» **Brief**: Scan the records below for the line with "readByte s a ∧" and the line with "exclusive OR of". Repeat those two lines and every line between them exactly, and nothing else.

» **Data records**:
-- ==== Sys2Proof/Certificates/Slice0/Obligations.lean ====
section
/-!
DEFINITION. The statements for the provers. Each docstring names the rule that the statement formalises.
-/
open Sys2Proof Sys2Proof.Machine

/-! ## The block as a whole -/

/-- 95 of the spec: each step is one whole command, in the order in which the commands were sent. A block without a
waiting command stays as it is (the model's choice, log entry 1); no row of the table has bits, so no word spells a
command. The model's own readings in it: log entries 1, 2. -/
def Obligations.StepRunsTheFrontCommand : Prop :=
  (∀ (c : Instr) (rest : List Instr) (s : State),
    step { s with pending := c :: rest } = exec c { s with pending := rest }) ∧
  (∀ s : State, s.pending = [] → step s = .next s) ∧
  (∀ n w : Nat, Sys2Proof.decodeTableWord n w = none) ∧
  (∀ (s : State) (n w : Nat), s.withFetchWord n w = s)

/-- The Default columns of Tables 1.10, 2.8, 11.14, 13.8 and 16.6: what reset leaves. No job runs, no half answers,
nothing is counted; each row has its slate in column 4 (R13); memory lists no byte. The model's own readings in it:
log entry 2. -/
def Obligations.ResetLeavesEveryDefault : Prop :=
  State.reset.tick.cfg.period = 1000 ∧ State.reset.tick.cfg.source = 0 ∧ State.reset.tick.cfg.beaconIn = 0xFF ∧
  State.reset.tick.cfg.ride = 0 ∧ State.reset.tick.cfg.holdLim = 1 ∧ State.reset.tick.cfg.voteWait = 0 ∧
  State.reset.tick.count = 0 ∧ State.reset.tick.seq = 0 ∧ State.reset.tick.committed = 0 ∧
  State.reset.job.state = .none ∧ State.reset.job.plan = none ∧ State.reset.dict.owner = none ∧
  State.reset.crown.holder = none ∧ State.reset.su.ready = 0 ∧ State.reset.flt.log = [] ∧
  State.reset.power.limitMode = 2 ∧ State.reset.power.coreLimit = 400 ∧ State.reset.power.sramLimit = 60 ∧
  State.reset.can.heartbeat = 100 ∧ State.reset.fab.laneFloor = 4 ∧ State.reset.fab.markThr = 32 ∧
  (∀ n, n < 72 → (isSlatePos State.reset.topo n = true ↔ n % 9 = 4)) ∧
  (∀ n, n < 72 → (siteAt State.reset n).state = (if n % 9 = 4 then .slateIdle else .running)) ∧
  (∀ k, clusterHeld State.reset k = false) ∧ State.reset.mem.cells = [] ∧ State.reset.pending = []

/-- The memory that reset leaves is in canonical form. The model's own readings in it: log entry 10. -/
def Obligations.ResetMemoryIsCanonical : Prop := State.reset.mem.wf = true

/-- Every step keeps memory in its canonical form: the bytes of both banks are listed at strictly rising addresses, so
that equal memories are equal data. It holds from every state in canonical form, reached by a run or not. The model's
own readings in it: log entry 10. -/
def Obligations.EveryStepKeepsMemoryCanonical : Prop :=
  ∀ s t : State, s.mem.wf = true → step s = .next t → t.mem.wf = true

/-- 17 R442: fuses never fall: no command lowers a maltster's minimum security version, and none changes another fuse.
No command takes back a message that was sent, and none touches the commands that wait. The model's own readings in
it: log entry 66. -/
def Obligations.FusesNeverFallAndMessagesStay : Prop :=
  ∀ (c : Instr) (s t : State), exec c s = .next t →
    s.fuse.minSvnNorth ≤ t.fuse.minSvnNorth ∧ s.fuse.minSvnSouth ≤ t.fuse.minSvnSouth ∧
    t.fuse = { s.fuse with minSvnNorth := t.fuse.minSvnNorth, minSvnSouth := t.fuse.minSvnSouth } ∧
    (∃ l, t.out.sdo = s.out.sdo ++ l) ∧ (∃ l, t.out.can = s.out.can ++ l) ∧ (∃ l, t.out.fab = s.out.fab ++ l) ∧
    (∃ l, t.out.udp = s.out.udp ++ l) ∧ t.pending = s.pending

/-- 15 R398: the module turns every fault into state, so every command of the table completes in every state. The
model's own readings in it: log entry 5. -/
def Obligations.EveryCommandCompletes : Prop := ∀ (c : Instr) (s : State), ∃ t, exec c s = .next t

/-- 02 R52: in ride-through mode a write to a carry line goes to the bank that is not committed and marks the line
pending, reads of the frame still return the committed bank, commit turns the pending lines over, and abandonment
leaves every committed bank. Outside carry a write is in place at once. The model's own readings in it: log entries
11, 12. -/
def Obligations.CarryWritesWaitForTheCommit : Prop :=
  (∀ (s : State) (a : Nat) (b : Byte),
    rideThrough s = true → jobHeld s = true → (regionOf s a).isSome = true →
    (∀ x, x / 64 = memKey s a / 64 → tfind s.mem.written x = none) →
    (∀ x, readByte (writeByte s a b) x = readByte s x) ∧ latestByte (writeByte s a b) a = b ∧
    (∀ x, memKey s x ≠ memKey s a → latestByte (writeByte s a b) x = latestByte s x) ∧
    (writeByte s a b).mem.pending.contains (memKey s a / 64) = true ∧
    (∀ l, l ≠ memKey s a / 64 → (writeByte s a b).mem.pending.contains l = s.mem.pending.contains l)) ∧
  (∀ (s : State) (a : Nat) (b : Byte),
    ¬ (rideThrough s = true ∧ jobHeld s = true ∧ (regionOf s a).isSome = true) →
    s.mem.darkIn.contains (memKey s a / 64) = false →
    (tfind s.mem.written (memKey s a) = none ∨ (memKey s a < padBase ∧ (regionOf s a).isNone = true)) →
    readByte (writeByte s a b) a = b ∧
    ∀ x, memKey s x ≠ memKey s a → readByte (writeByte s a b) x = readByte s x) ∧
  (∀ (s : State) (a : Nat),
    readByte { s with mem := commitMarks s.mem } a = latestByte s a ∧
    latestByte { s with mem := commitMarks s.mem } a = latestByte s a ∧
    readByte { s with mem := clearMarks s.mem } a = readByte s a ∧
    latestByte { s with mem := clearMarks s.mem } a = readByte s a)

/-- 08 R239: the columns of the 72 bits are as the rule gives them, and check bit j of a word is the exclusive OR of
the data bits whose column has bit j set. A received word whose syndrome is 0 is taken as it is; one whose syndrome is
the column of a bit has that bit flipped back; every other, and so every non-zero syndrome with an even number of bits
set, is uncorrectable. So no error, one flipped bit and two flipped bits are told apart; the rule's example holds. -/
def Obligations.TheCodeCorrectsOneBitAndDetectsTwo : Prop :=
  let col (i : Nat) : Nat := columns.getD i 0
  let ones (v : Nat) : Nat := ((List.range 8).filter (fun i => bitAt v i)).length
  (columns.length = 72 ∧ (∀ j, j < 8 → col (64 + j) = 2 ^ j) ∧ (∀ i, i < 56 → col i < 256 ∧ ones (col i) = 3) ∧
    (∀ i, i < 55 → col i < col (i + 1)) ∧
    (columns.drop 56).take 8 = [0xF8, 0xF1, 0xE3, 0xC7, 0x8F, 0x1F, 0x3E, 0x7C]) ∧
  (∀ (d : DWord) (j : Nat), j < 8 → (checkByte d).getLsbD j =
    decide (((List.range 64).filter (fun i => d.getLsbD i && bitAt (col i) j)).length % 2 = 1)) ∧
  (∀ w : BitVec 72,
    let d := w.extractLsb' 0 64
    let syn := (w.extractLsb' 64 8 ^^^ checkByte d).toNat
    (syn = 0 → checkCodeword w = .good d) ∧
    (∀ i, i < 72 → syn = col i → checkCodeword w = .corrected ((w ^^^ BitVec.ofNat 72 (2 ^ i)).extractLsb' 0 64)) ∧
    (syn ≠ 0 → (∀ i, i < 72 → syn ≠ col i) → checkCodeword w = .bad) ∧
    (syn ≠ 0 → ones syn % 2 = 0 → checkCodeword w = .bad)) ∧
  (∀ d : DWord, checkCodeword (codeword d) = .good d ∧
    (∀ i, i < 72 → checkCodeword (codeword d ^^^ BitVec.ofNat 72 (2 ^ i)) = .corrected d) ∧
    (∀ i j, i < j → j < 72 →
      checkCodeword (codeword d ^^^ BitVec.ofNat 72 (2 ^ i) ^^^ BitVec.ofNat 72 (2 ^ j)) = .bad)) ∧
  checkByte 0x40800000 = 0x28

/-! ## The sequencer (04) -/

/-- 04 R95, Tables 4.4 and 4.5: NOP only moves on; SETI writes IMM; ADDI adds IMM modulo 2^32; a write to I0 has no
effect; every other register, task, object and field stays. -/
def Obligations.SequencerRegisterWordsWriteTheirRegisterAlone : Prop :=
  ∀ (k : ClusterId) (s : State) (w : IWord), (clusterAt s k.val).cur.idx.length = 7 →
    let c := clusterAt s k.val
    (Claim.SeqWord s k.val 0 w → ∃ t, exec (.nop k) s = .next t ∧ Claim.SeqFrame s t k.val w ∧ Claim.SeqRest s t k.val ∧
      (clusterAt t k.val).cur = { c.cur with pc := c.cur.pc + 1 }) ∧
    (Claim.SeqWord s k.val 1 w → ∃ t, exec (.seti k) s = .next t ∧ Claim.SeqFrame s t k.val w ∧ Claim.SeqRest s t k.val ∧
      (clusterAt t k.val).cur = { c.cur with pc := c.cur.pc + 1, idx := (clusterAt t k.val).cur.idx } ∧
      ∀ r, r < 8 → curReg t k.val r =
        if r = seqReg w ∧ r ≠ 0 then BitVec.ofNat 32 (fld w 64 32) else curReg s k.val r) ∧
    (Claim.SeqWord s k.val 2 w → ∃ t, exec (.addi k) s = .next t ∧ Claim.SeqFrame s t k.val w ∧ Claim.SeqRest s t k.val ∧
      (clusterAt t k.val).cur = { c.cur with pc := c.cur.pc + 1, idx := (clusterAt t k.val).cur.idx } ∧
      ∀ r, r < 8 → curReg t k.val r =
        if r = seqReg w ∧ r ≠ 0 then curReg s k.val r + BitVec.ofNat 32 (fld w 64 32) else curReg s k.val r)

/-- 04 R95, R96, Table 4.6: BR, LOOP and TESTF continue at TARGET where their condition holds and TARGET lies in the
stream, else at the next word, wherever TARGET lies; LOOP lowers its register by 1 modulo 2^32. A taken branch to a
word at or above (LENGTH - 1) x 4 is a stream fault: fault 0Eh is recorded with the stream fault word (code 05h, the
sequencer, the branch's PC), and the job ends by fault without a commit. The model's own readings in it: log entries
18, 20. -/
def Obligations.BranchesContinueAtTargetOrNextWordOrEndTheJob : Prop :=
  ∀ (k : ClusterId) (s : State) (w : IWord), (clusterAt s k.val).cur.idx.length = 7 →
    let c := clusterAt s k.val
    let inside := seqTarget w < streamWords c.cur.entry
    let v := curReg s k.val (seqReg w)
    (Claim.SeqWord s k.val 3 w → (Claim.Taken (fld w 44 3) v → inside) →
      ∃ t, exec (.br k) s = .next t ∧ Claim.SeqFrame s t k.val w ∧ Claim.SeqRest s t k.val ∧
      (Claim.Taken (fld w 44 3) v → (clusterAt t k.val).cur = { c.cur with pc := seqTarget w }) ∧
      (¬ Claim.Taken (fld w 44 3) v → (clusterAt t k.val).cur = { c.cur with pc := c.cur.pc + 1 })) ∧
    (Claim.SeqWord s k.val 4 w → (seqReg w ≠ 0 → v ≠ 1 → inside) →
      ∃ t, exec (.loop k) s = .next t ∧ Claim.SeqFrame s t k.val w ∧ Claim.SeqRest s t k.val ∧
      (∀ r, r < 8 → curReg t k.val r =
        if r = seqReg w ∧ r ≠ 0 then curReg s k.val r - 1 else curReg s k.val r) ∧
      (clusterAt t k.val).cur = { c.cur with
        pc := if curReg t k.val (seqReg w) ≠ 0 then seqTarget w else c.cur.pc + 1
        idx := (clusterAt t k.val).cur.idx }) ∧
    (Claim.SeqWord s k.val 5 w → c.idle = true → (c.cur.tflags &&& BitVec.ofNat 16 (fld w 96 5) ≠ 0 → inside) →
      ∃ t, exec (.testf k) s = .next t ∧ Claim.SeqFrame s t k.val w ∧ Claim.SeqRest s t k.val ∧
        (clusterAt t k.val).cur = { c.cur with
          pc := if c.cur.tflags &&& BitVec.ofNat 16 (fld w 96 5) ≠ 0 then seqTarget w else c.cur.pc + 1 }) ∧
    (¬ inside →
      (Claim.SeqWord s k.val 3 w → Claim.Taken (fld w 44 3) v →
        ∃ t, exec (.br k) s = .next t ∧ Claim.StreamFaultEnds s t k.val 5 15 (Claim.pcOf s k.val)) ∧
      (Claim.SeqWord s k.val 4 w → seqReg w ≠ 0 → v ≠ 1 →
        ∃ t, exec (.loop k) s = .next t ∧ Claim.StreamFaultEnds s t k.val 5 15 (Claim.pcOf s k.val)) ∧
      (Claim.SeqWord s k.val 5 w → c.idle = true → c.cur.tflags &&& BitVec.ofNat 16 (fld w 96 5) ≠ 0 →
        ∃ t, exec (.testf k) s = .next t ∧ Claim.StreamFaultEnds s t k.val 5 15 (Claim.pcOf s k.val)))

» **Solution for this problem**:
    readByte { s with mem := clearMarks s.mem } a = readByte s a ∧
    latestByte { s with mem := clearMarks s.mem } a = readByte s a)

/-- 08 R239: the columns of the 72 bits are as the rule gives them, and check bit j of a word is the exclusive OR of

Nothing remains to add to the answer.